_The task_
Each line that contains the word "command" is to be copied from the records below.

_The data_
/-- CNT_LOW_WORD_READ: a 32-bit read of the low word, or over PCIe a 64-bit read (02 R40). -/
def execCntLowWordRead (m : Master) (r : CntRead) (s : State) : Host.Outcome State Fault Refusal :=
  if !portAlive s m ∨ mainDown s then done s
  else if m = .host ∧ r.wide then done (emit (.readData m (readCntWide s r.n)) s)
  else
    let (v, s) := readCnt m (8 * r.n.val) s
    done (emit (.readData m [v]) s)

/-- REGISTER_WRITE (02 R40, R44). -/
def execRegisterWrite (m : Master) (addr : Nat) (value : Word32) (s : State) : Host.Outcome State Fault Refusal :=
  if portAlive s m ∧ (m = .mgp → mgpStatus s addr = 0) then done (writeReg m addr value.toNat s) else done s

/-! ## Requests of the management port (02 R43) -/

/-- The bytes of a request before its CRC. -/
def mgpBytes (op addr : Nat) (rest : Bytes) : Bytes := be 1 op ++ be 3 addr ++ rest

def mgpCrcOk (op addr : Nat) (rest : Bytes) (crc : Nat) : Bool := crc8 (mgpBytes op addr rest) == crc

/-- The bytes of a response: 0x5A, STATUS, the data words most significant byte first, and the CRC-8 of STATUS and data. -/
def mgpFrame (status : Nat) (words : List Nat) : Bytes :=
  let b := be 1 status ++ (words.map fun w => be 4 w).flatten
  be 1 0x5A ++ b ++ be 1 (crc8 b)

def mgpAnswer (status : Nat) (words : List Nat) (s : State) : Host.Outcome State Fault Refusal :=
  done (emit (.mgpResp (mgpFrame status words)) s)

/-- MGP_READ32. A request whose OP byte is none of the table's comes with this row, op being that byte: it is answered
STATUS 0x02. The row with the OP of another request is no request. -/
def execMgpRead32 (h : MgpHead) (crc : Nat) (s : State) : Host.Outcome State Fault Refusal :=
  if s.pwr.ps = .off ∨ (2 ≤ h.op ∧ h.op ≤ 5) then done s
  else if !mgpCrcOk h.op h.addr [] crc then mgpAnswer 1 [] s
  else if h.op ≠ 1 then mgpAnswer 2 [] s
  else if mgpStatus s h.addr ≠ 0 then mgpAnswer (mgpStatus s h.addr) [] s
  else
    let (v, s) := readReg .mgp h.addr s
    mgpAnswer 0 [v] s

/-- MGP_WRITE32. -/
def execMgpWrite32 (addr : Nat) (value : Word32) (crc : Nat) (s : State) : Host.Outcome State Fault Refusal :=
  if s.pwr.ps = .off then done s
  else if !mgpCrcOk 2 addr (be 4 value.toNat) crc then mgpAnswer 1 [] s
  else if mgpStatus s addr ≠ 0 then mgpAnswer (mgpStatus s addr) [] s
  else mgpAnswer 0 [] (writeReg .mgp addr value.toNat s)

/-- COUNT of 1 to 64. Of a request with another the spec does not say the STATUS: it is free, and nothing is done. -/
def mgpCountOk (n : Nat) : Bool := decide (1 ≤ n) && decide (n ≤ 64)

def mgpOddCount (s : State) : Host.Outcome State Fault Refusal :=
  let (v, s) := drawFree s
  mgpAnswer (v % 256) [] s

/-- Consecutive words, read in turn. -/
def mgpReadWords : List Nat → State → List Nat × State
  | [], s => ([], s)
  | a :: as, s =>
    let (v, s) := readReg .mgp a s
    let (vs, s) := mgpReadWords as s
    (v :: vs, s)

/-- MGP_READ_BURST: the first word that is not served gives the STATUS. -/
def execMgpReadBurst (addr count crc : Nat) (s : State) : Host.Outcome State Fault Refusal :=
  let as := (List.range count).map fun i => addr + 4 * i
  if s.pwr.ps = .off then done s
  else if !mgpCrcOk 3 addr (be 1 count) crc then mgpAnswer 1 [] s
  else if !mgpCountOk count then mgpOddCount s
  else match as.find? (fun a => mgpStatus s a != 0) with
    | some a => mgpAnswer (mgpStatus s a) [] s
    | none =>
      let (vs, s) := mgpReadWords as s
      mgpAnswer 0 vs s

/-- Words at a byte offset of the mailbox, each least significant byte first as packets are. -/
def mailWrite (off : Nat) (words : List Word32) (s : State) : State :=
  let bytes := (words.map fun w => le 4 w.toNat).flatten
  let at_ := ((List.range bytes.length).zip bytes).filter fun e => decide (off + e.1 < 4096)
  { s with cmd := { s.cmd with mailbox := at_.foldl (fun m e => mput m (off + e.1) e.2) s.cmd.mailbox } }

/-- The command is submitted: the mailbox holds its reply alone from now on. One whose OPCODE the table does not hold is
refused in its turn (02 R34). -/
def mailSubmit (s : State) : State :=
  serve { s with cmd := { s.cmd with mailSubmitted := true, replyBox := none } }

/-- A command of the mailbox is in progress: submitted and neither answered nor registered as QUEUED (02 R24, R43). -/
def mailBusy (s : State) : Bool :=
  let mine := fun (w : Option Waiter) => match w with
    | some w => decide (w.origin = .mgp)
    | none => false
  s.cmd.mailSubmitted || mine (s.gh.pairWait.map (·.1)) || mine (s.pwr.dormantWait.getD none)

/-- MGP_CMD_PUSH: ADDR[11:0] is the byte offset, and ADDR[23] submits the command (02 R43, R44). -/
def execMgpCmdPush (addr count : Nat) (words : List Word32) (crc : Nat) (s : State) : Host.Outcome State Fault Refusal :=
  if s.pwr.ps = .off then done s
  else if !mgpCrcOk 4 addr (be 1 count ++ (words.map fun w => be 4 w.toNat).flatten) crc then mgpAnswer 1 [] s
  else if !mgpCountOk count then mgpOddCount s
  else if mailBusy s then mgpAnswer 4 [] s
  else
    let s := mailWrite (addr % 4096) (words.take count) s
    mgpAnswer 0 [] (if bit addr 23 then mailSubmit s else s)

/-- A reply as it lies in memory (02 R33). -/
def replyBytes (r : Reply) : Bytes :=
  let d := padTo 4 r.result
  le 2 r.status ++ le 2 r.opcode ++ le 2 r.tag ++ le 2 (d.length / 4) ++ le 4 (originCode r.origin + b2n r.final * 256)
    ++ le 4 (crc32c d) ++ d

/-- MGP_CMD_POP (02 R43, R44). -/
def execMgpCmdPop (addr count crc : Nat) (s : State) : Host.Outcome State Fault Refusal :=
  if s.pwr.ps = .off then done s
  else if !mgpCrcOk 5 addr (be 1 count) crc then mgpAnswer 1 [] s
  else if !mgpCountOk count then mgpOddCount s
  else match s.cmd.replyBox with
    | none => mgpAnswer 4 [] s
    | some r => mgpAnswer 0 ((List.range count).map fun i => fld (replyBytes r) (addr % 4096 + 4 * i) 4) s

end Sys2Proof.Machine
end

_Answer box_
/-- The command is submitted: the mailbox holds its reply alone from now on. One whose OPCODE the table does not hold is
/-- A command of the mailbox is in progress: submitted and neither answered nor registered as QUEUED (02 R24, R43). -/
/-- MGP_CMD_PUSH: ADDR[11:0] is the byte offset, and ADDR[23] submits the command (02 R43, R44). -/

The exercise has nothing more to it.